Они шли неспешным прогулочным шагом. Даже слишком неспешным. Им встречались люди, которые здоровались с Павлом и после этого кивали Вике. Здоровались незнакомые или просто забытые им жители Ветрогорска. Пару раз прошли те, кого он узнал, но за пять прошедших лет Павел забыл их имена. Просто кивал в ответ. Вика держала его под руку, и пальцы ее были невесомыми.
— Хорошо, что сейчас еще белые ночи, — произнесла она, когда уже подходили к ее дому. — Можно гулять и гулять, хоть до самого утра.
— Можно, конечно, — согласился Павел. — Я, например, не против.
— Я тоже, — прошептала Вика.
Они стояли возле ее подъезда.
— Так куда пойдем? — поинтересовался Кудеяров.
Вика отпустила его руку и встала перед ним.
— Сейчас скажу тебе глупость, — предупредила она, — я очень чувствую, как меня воспринимают люди. Сегодня, когда я была у ученицы, сразу поняла, что ее родители презирают меня, как презирает всех эта глупая и бездарная девочка. Но я должна ее учить и терпеть. Но не в этом дело. Мне важно другое. Я чувствую, что нравлюсь тебе.
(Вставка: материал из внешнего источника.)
/-- The layout of any instruction whose opcode fits. -/
theorem of_info {i : Instr} {f : Info} (h : i.info = some f) (hf : opFits f.op f.ext = true) : Statement i := by
  simp only [Statement, h]
  refine ⟨hf, encW1 f.op f.w, (encExt f.ext).toList, by simp [encode, h], ?_, ?_⟩
  all_goals simp only [opFits, Bool.and_eq_true, decide_eq_true_eq, Bool.not_eq_true', beq_iff_eq] at hf
  · exact opOf_encW1 _ _ hf.1.1.1.1
  · obtain ⟨⟨⟨⟨h1, h2⟩, -⟩, -⟩, h3⟩ := hf
    rw [wordsOf, opOf_encW1 _ _ h1, h2, h3, Bool.false_or]
    cases encExt f.ext <;> rfl

/-- The layout of an event. -/
theorem of_event {i : Instr} (h : i.info = none) : Statement i := by
  simp [Statement, encode, h]
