/-- LoadsAndStoresIssue: loads that pass their checks, at scope t and at fabric scope, and one that fails. -/
theorem witness_loads : loadOk (prodAt dev) (envP dev) (user 0 dev) (w1 4 2 120) (xm 2) (loadCheck (prodAt dev) (envP dev) (user 0 dev) (w1 4 2 120) (xm 2)) ∧
    (∃ a, loadCheck (prodAt dev) (envP dev) (user 0 dev) (w1 4 2 120) (xm 2) = .ok a) ∧
    loadOk (prodAt dev) (envP dev) (user 0 dev) (w1 4 2 120) (xm 5 1 1 3) (lineCheck (prodAt dev) (envP dev) (user 0 dev) (w1 4 2 120) (xm 5 1 1 3)) ∧
    (∃ r, loadCheck (prodAt [(2, 0x900000)]) (envP [(2, 0x900000)]) (user 0 [(2, 0x900000)]) (w1 4 2 120) (xm 2) = .error r) := by
  refine ⟨⟨by decide +kernel, by decide +kernel, .inr ?_, unlocked_of rfl _ _ _ _⟩, ⟨_, rfl⟩,
    ⟨by decide +kernel, by decide +kernel, .inr ?_, unlocked_of rfl _ _ _ _⟩, ⟨_, rfl⟩⟩
  · intro h; exact absurd h (by decide)
  · intro _ _; exact ⟨rfl, fun h => absurd h (by decide)⟩
theorem witness_scratch_loads : (srcP (envP []) (user 0 []) 2).isBad = false ∧
    unlocked (prodAt []) (envP []) (ldsCheck (envP []) (user 0 []) (w1 4 2 120) (xm 2)) 0 false ∧
    ∃ a, ldsCheck (envP []) (user 0 []) (w1 4 2 120) (xm 2) = .ok a :=
  ⟨by decide +kernel, unlocked_of rfl _ _ _ _, _, rfl⟩
/-- Stores that pass their checks, and one onto a page that may only be read. -/
theorem witness_stores :
    storeOk (prodAt dev) (envP dev) (user 0 dev) (w1 120 2 3) (xm 2) (stCheck (prodAt dev) (envP dev) (user 0 dev) (w1 120 2 3) (xm 2)) ∧
    storeOk (prodAt []) (envP []) (user 0 []) (w1 120 2 3) (xm 2) (stsCheck (envP []) (user 0 []) (w1 120 2 3) (xm 2)) ∧
    (∃ r, stCheck (prodAt readOnly) (envP readOnly) (user 0 readOnly) (w1 120 2 3) (xm 2) = .error r) ∧
    (Alone (.st (w1 120 2 3) (xm 2)) (prodAt readOnly) 0 (user 0 readOnly) ∧ isSup 0 = false) :=
  ⟨⟨by decide +kernel, unlocked_of rfl _ _ _ _, _, rfl, by decide +kernel⟩, ⟨by decide +kernel, unlocked_of rfl _ _ _ _, _, rfl, by decide +kernel⟩,
    ⟨_, rfl⟩, alone_sound (by decide +kernel), rfl⟩
/-- A store to a peer within reach of link 0. -/
def linked (s : State) : State := { s with mod := { s.mod with links := s.mod.links.set 0 { st := .active, lanes := 8, peer := 1 } } }
theorem witness_peer_store :
    ∃ a, stCheck (linked (prodAt peer)) (envP peer) (user 0 peer) (w1 120 2 3) (xm 2) = .ok a ∧
      peerLost (linked (prodAt peer)) a = false ∧ a.kind = 1 := ⟨_, rfl, by decide +kernel, by decide +kernel⟩

/-- AccessChecks: an address for each clause. -/
theorem witness_access_checks : let s := prodAt []; let w := (envP []).who
    windowOf 0x1000 = windowOf 0x1003 ∧ 0x1000 % 4 = 0 ∧ windowOf 0x1000 ≠ 1 ∧ 0x1002 % 4 ≠ 0 ∧
    windowOf (scratchBase - 2) ≠ windowOf ((scratchBase - 2 + 4 - 1) % 2 ^ 64) ∧
    (windowOf (scratchBase + 4096) = 1 ∧ w.bound < scratchBase + 4096 - scratchBase + 4) ∧
    (windowOf (scratchBase + 4092) = 1 ∧ scratchBase + 4092 - scratchBase + 4 ≤ w.bound) ∧
    (transVa s w.asid (globalVa s w 0x900000)).page = none ∧
    (∃ p a, (transVa s w.asid (globalVa s w 0x400000)).page = some (p, a) ∧ a.perm.testBit 1 = false) ∧
    (∃ p a, (transVa s w.asid (globalVa s w 0xFFFFC)).page = some (p, a) ∧ a.perm.testBit 1 = true) := by
  refine ⟨by decide +kernel, by decide, by decide +kernel, by decide, by decide +kernel, by decide +kernel, by decide +kernel, by decide +kernel,
    ⟨_, _, rfl, by decide +kernel⟩, ⟨_, _, rfl, by decide +kernel⟩⟩

/-- AtomicsIssue: an atomic in device memory, and one that goes out as a PCIe AtomicOp (a fetch and add of scope s). -/
theorem witness_atomics : (∀ p ∈ [(false, xt 0 1), (true, xt 0 1 7)], atomOk p.1 (prodAt dev) (envP dev) (user 0 dev) (w1 4 2 6) p.2) := by
  intro p hp
  fin_cases hp <;> exact ⟨by decide +kernel, by decide +kernel, by decide +kernel, .inr (fun h => absurd h (by decide)), unlocked_of rfl _ _ _ _,
    _, _, rfl, by decide +kernel, rfl, by decide +kernel⟩
theorem witness_pcie : let x : ExtT := { xt 0 1 with scope := 4 }
    Alone (.atom (w1 4 2 6) x) (prodAt other) 0 (user 0 other) ∧ (∀ port, pcieOut (prodAt other) port + 1 ≤ 64) ∧
    (srcDP (envP other) (user 0 other) 2).isBad = false ∧ (x.scope = 3 → False) ∧
    ∃ a, atomCheck (prodAt other) (envP other) (user 0 other) (w1 4 2 6) x = .ok a ∧ peerLost (prodAt other) a = false ∧
      atomPlace (prodAt other) a.kind 4 false 0 1 = some .pcie :=
  ⟨alone_sound (by decide +kernel), fun _ => (by decide : 0 + 1 ≤ 64), by decide +kernel, fun h => absurd h (by decide), _, rfl, by decide +kernel, by decide +kernel⟩

/-- LongFunctions: F32 and F64 forms are among the samples and these; special operands as for FloatSpecials. -/
theorem witness_long : ∀ i ∈ [Instr.sfu (w1 4 2 120) (xs 8), .fdiv (w1 4 2 6) (xs 1), .fsqrt (w1 4 2 120) (xs 1)],
    alone i (prodAt []) 0 (user 0 []) = true := by decide +kernel
theorem witness_long_specials : sfuSpecial 1 0 = some 0x7F800000 ∧ (∀ fn < 8, sfuSpecial fn 0x40400000 = none) ∧ (∃ n m e, fF32.dec 0x40400000 = .fin n m e) ∧ (0 < 2 ^ 32 ∧ fF32.dec 0 ≠ .nan) ∧ (∀ f ∈ [fF32, fF64],
    (∃ k e, f.dec (f.maxBits false) = .fin false (k + 1) e) ∧ (∃ k e, f.dec (f.maxBits true) = .fin true (k + 1) e)) := by
  refine ⟨by decide +kernel, by decide +kernel, ⟨_, _, _, rfl⟩, by decide +kernel, ?_⟩
  intro f hf
  fin_cases hf <;> exact ⟨⟨_, _, rfl⟩, ⟨_, _, rfl⟩⟩

/-- OtherIssue: XLQ by a user, PREF and CFLUSH with something to do and with nothing, CBLOAD of a mapped and of an unmapped address. -/
theorem witness_other_issue :
    ((srcDP (envP dev) (user 0 dev) 2).isBad = false ∧ (srcP (envP dev) (user 0 dev) 120).isBad = false) ∧
    (∃ a, checkAcc (prodAt dev) (envP dev).who (addrM (envP dev) (user 0 dev) (w1 120 2 120) (xm 0)) 1 0 0 1 0 0 = .ok a ∧ a.kind ≠ 1 ∧ a.kind ≠ 4) ∧
    (∃ a, checkAcc (prodAt peer) (envP peer).who (addrM (envP peer) (user 0 peer) (w1 120 2 120) (xm 0)) 1 0 0 1 0 0 = .ok a ∧ a.kind = 1) ∧
    (Alone (.cflush (w1 120 2 6) (xm 0)) (prodAt other) 0 (user 0 other) ∧ (srcW (envP other) (user 0 other) 6).toNat = 64 ∧
      ∃ a y, checkAcc (prodAt other) (envP other).who (addrM (envP other) (user 0 other) (w1 120 2 6) (xm 0)) 1 0 0 1 0 0 = .ok a ∧
        a.loc = .phys y ∧ a.kind = 3) ∧
    ((srcW (envP []) (user 0 []) 6).toNat = 0) ∧
    (∃ a, checkAcc (prodAt dev) (envP dev).who 0x1000 32 0 8 32 0 0 = .ok a) ∧ (∃ r, checkAcc (prodAt dev) (envP dev).who 0x900000 32 0 8 32 0 0 = .error r) ∧
    (∃ f z, Led (prodAt dev) (.cbload (w1 120 2 120) (xe 0 3)) f z 1 0) ∧ (srcDP (envP dev) (user 0 dev) 2).isBad = false := by
  refine ⟨by decide +kernel, ⟨_, rfl, by decide +kernel, by decide +kernel⟩, ⟨_, rfl, by decide +kernel⟩,
    ⟨alone_sound (by decide +kernel), by decide +kernel, _, _, rfl, rfl, by decide +kernel⟩, by decide +kernel, ⟨_, rfl⟩, ⟨_, rfl⟩,
    led_sound (t := user 0 dev) (by decide +kernel) (by decide +kernel) (by decide +kernel), by decide +kernel⟩
/-! ### Outstanding operations -/

/-- An operation of the thread at place 0, numbered 2, with a destination r4 where `n` is not 0. -/
def opOf' (k : OpKind) (n : Nat) : Op :=
  { kind := k, th := 0, ths := if n = 0 then [] else [0], grps := [0], slot := some 1, batch := 2, dst := if n = 0 then 120 else 4, nd := n }
def withOp (s : State) (o : Op) : State :=
  { s with ops := [(2, o)], groups := [(0, { team := 1, gid := 0, sb := [0, 1, 0, 0, 0, 0, 0, 0] })], issues := [],
           threads := [(0, ({ user 0 [] with st := .ready } : Thread).addPend o.dst o.nd)] }
def accOf (l : Loc) (n : Nat) : Acc := ⟨l, 0x1000, n, 0, 0, false, 0, 1, 0, 1, 0⟩
def inScratch : Acc := { accOf (.scratch 1 8) 4 with kind := 4 }
def inDevice : Acc := accOf (.phys 0x1000) 4
def inPeer : Acc := { accOf (.phys (physOf 1 (2 ^ 39))) 4 with kind := 1 }
def inHost : Acc := { accOf (.phys (physOf 2 0x300000)) 4 with kind := 3 }

/-- LoadsAndLeases, clause by clause. -/
theorem witness_load_complete :
    (let o := opOf' (.loadBad {}) 1; OwnOp (withOp (prodAt []) o) 2 o) ∧
    (let o := opOf' (.load inScratch false none) 1; OwnOp (withOp (prodAt []) o) 2 o ∧ blocked (withOp (prodAt []) o) 2 o = false) ∧
    (let o := opOf' (.load inDevice false (some ([1, 2, 3, 4], none))) 1; OwnOp (withOp (prodAt []) o) 2 o ∧ spaceOf 0x1000 ≠ 1) ∧
    (let o := opOf' (.load inScratch true none) 1
     let s : State := { withOp (prodAt []) o with ops := [(2, o), (3, { o with th := 1, ths := [1] })] }
     OwnOp s 2 o ∧ (s.ops.map (·.1)).Nodup ∧ (lineMates s 2 o inScratch true).map (·.1) = [2, 3] ∧ blocked s 2 o = false ∧ blocked s 3 { o with th := 1, ths := [1] } = false) ∧
    (let o := opOf' (.load inPeer false none) 1; OwnOp (withOp (prodAt []) o) 2 o ∧ blocked (withOp (prodAt []) o) 2 o = false ∧
      spaceOf (physOf 1 (2 ^ 39)) = 1 ∧ sendHeld (linked (withOp (prodAt []) o)) (peerOf (physOf 1 (2 ^ 39))) = false ∧
      peerLost (linked (withOp (prodAt []) o)) inPeer = false ∧
      (let s : State := { withOp (prodAt []) o with mod := { modul with desync := true } }
       sendHeld s (peerOf (physOf 1 (2 ^ 39))) = false ∧ peerLost s inPeer = true)) := by
  refine ⟨⟨rfl, rfl, by decide⟩, ⟨⟨rfl, rfl, by decide⟩, by decide +kernel⟩, ⟨⟨rfl, rfl, by decide⟩, by decide +kernel⟩,
    ⟨⟨rfl, rfl, by decide⟩, by decide +kernel, by decide +kernel, by decide +kernel, by decide +kernel⟩, ⟨rfl, rfl, by decide⟩, by decide +kernel, by decide +kernel, by decide +kernel, by decide +kernel, by decide +kernel, by decide +kernel⟩
/-- A copy in the L1 of core 0 whose lease runs, of a line in use. -/
def copy : Copy := { data := zeros 64, exp := 1001600, granted := 900000 }
theorem witness_hit :
    let o := opOf' (.load inDevice false none) 1
    let s : State := { withOp (prodAt []) o with mem := { l1 := [(copyKey 0 0x1000, copy)] } }
    OwnOp s 2 o ∧ s.mem.l1.get (copyKey (placeCore o.th) 0x1000) = some copy ∧ copy.leased s.mod = true ∧
      (∃ t, s.threads.get o.th = some t ∧ t.fenceAt ≤ copy.granted) ∧ ∀ e ∈ s.ops, e.1 < 2 → holdsBack e.2 o = false :=
  ⟨⟨rfl, rfl, by decide⟩, by decide +kernel, by decide +kernel, ⟨_, rfl, by decide⟩, by decide +kernel⟩
/-- The same with an earlier store of the thread to that line on its way. -/
theorem witness_hit_behind :
    let o := opOf' (.load inDevice false none) 1
    let p := { opOf' (.store inDevice [1, 2, 3, 4]) 0 with sent := some 1 }
    holdsBack p o = true ∧ p.allOut = true ∧ p.acq = none := by decide +kernel
/-- A line of die 1 in the RDC of die 0. -/
theorem witness_rdc_hit :
    let y := 0x1800000000
    let o := opOf' (.load { inDevice with loc := .phys y } false none) 1
    let s : State := { withOp (prodAt []) o with mem := { rdc := [(copyKey 0 y, copy)] } }
    s.mem.l1.get (copyKey 0 y) = none ∧ remote 0 y = true ∧ s.mem.rdc.get (copyKey (dieOf 0) y) = some copy ∧ blocked s 2 o = false ∧ spaceOf y ≠ 1 := by
  decide +kernel
theorem witness_leases :
    leased { prodAt [] with mod := { modul with timeFault := [true, false, false, false] } } (dieOf 0) = false ∧ leased (prodAt []) (dieOf 0) = true ∧
      (l1Room (prodAt []) 0 0x1000).isSome = true ∧ copy.exp % 16 = 0 ∧ modul.lsrdc < 2 ^ 27 - 32 ∧ modul.now < copy.exp ∧ copy.exp ≤ leaseEnd modul.now modul.lsrdc := by
  decide +kernel
theorem witness_home_read :
    let o := opOf' (.load inDevice false none) 1
    let s := withOp (prodAt []) o
    s.ops.get 2 = some o ∧ spaceOf 0x1000 ≠ 1 ∧ blocked s 2 o = false ∧ l1Copy s (askOf s o.th inDevice) 0x1000 = none ∧
      rdcCopy s (askOf s o.th inDevice) 0x1000 = none := by
  decide +kernel

/-- StorePerforms: in the scratchpad; in device memory with another core as a holder whose lease runs, and with none. -/
theorem witness_store_perform :
    (let o := opOf' (.store inScratch [1, 2, 3, 4]) 0
     let s := withOp (prodAt []) o
     s.ops.get 2 = some o ∧ o.ths = [] ∧ o.grps.Nodup ∧ blocked s 2 o = false ∧ Memory.wf s.mem.cells = true ∧ s.teams.get 1 = some team ∧
       Memory.wf team.scratch = true) ∧
    (let o := opOf' (.store inDevice [1, 2, 3, 4]) 0
     let s := withOp (prodAt []) o
     let t : State := { s with mem := { dir := [(0x40, { holders := [(5, 2000000)] })], l1 := [(copyKey 5 0x1000, copy)] } }
     s.ops.get 2 = some o ∧ blocked s 2 o = false ∧ spaceOf 0x1000 = 0 ∧ 0x1000 % 64 + 4 ≤ 64 ∧ behindStore s (placeCore o.th) 0x1000 4 o.sent = false ∧ blocked t 2 o = false ∧
       behindStore t (placeCore o.th) 0x1000 4 o.sent = false ∧
       256 < holderExp t (5, 2000000) - t.mod.now ∧ holderDeaf t (5, 2000000) = false) := by decide +kernel
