-- ==== Sys2Proof/Machine/Feistel.lean ====
section
/-! DEFINITION. The Feistel round cipher (42_feistel.md). The registers `W`, `KEY`, `DG`, `fr`, `fwd` of 10_state.md R31
and the context `F` of R28 are the local values of these functions. -/

namespace Sys2Proof.Machine

/-- The round function `F(K, X)` (R171): a fresh context `F`, the key ahead of the half (R57), 512 bytes out. -/
def roundFunction (p : Params) (K X : Buffer) : Buffer := spongeHash p.padByte p.fRateBits (K ++ X) Config.halfBytes

/-- `RoundStep(W, K, r)` (R172): even rounds update the left half, odd rounds the right half. -/
def roundStep (p : Params) (K : Buffer) (W : Buffer) (r : Nat) : Buffer :=
  if r % 2 = 0 then xorBytes (leftHalf W) (roundFunction p K (rightHalf W)) ++ rightHalf W
  else leftHalf W ++ xorBytes (rightHalf W) (roundFunction p K (leftHalf W))

/-- The round order (R173): 0,1,2,3 forward and 3,2,1,0 in reverse. -/
def roundOrder (fwd : Bool) : List Nat := if fwd then [0, 1, 2, 3] else [3, 2, 1, 0]

/-- `Apply(B, K, fwd)` (R173). -/
def applyBlock (p : Params) (B K : Buffer) (fwd : Bool) : Buffer := (roundOrder fwd).foldl (roundStep p K) B

/-- `E(X) = Apply(X, KEY, true)` (00_scope.md R16). -/
def blockE (p : Params) (K X : Buffer) : Buffer := applyBlock p X K true

/-- `Einv(X) = Apply(X, KEY, false)` (00_scope.md R16). -/
def blockEinv (p : Params) (K X : Buffer) : Buffer := applyBlock p X K false

end Sys2Proof.Machine
end

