-- ==== Sys2Proof/Machine/Core.lean ====
section
/-! DEFINITION. The machine the host reads. -/

def Sys2Proof.core : Host.Core :=
  { State := Sys2Proof.Machine.State, Fault := Sys2Proof.Machine.Fault,
    Refusal := Sys2Proof.Machine.Refusal, step := Sys2Proof.Machine.step, reset := Sys2Proof.Machine.State.reset }
end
И ты мне нравишься… Очень нравишься. Так что, если не против…
Она обхватила его шею руками и прижалась всем телом. Прижалась и шепнула в ухо:
— Поднимемся ко мне.
За окном уже начинало светать, когда Вика, утомленная, отстранилась и с улыбкой произнесла:
— Погоди, я хочу тебе кое-что сказать.
— Не надо, я и так все знаю.
— Ты не знаешь ничего. Ты, может, даже думаешь, что я такая безрассудная, но это не так… Я когда увидела тебя на том страшном месте, стояла, словно молнией пораженная. Стояла и думала, какие бывают мужчины и как повезет кому-то или уже повезло… И было так обидно видеть и знать, что ты пришел в мою жизнь и уйдешь, не обратив внимания на меня. А я так не хочу быть обманутой судьбой…
Она поцеловала его, потом положила голову на его грудь и продолжила:
— У меня был роман. Один-единственный, но очень серьезный. С моей стороны, разумеется.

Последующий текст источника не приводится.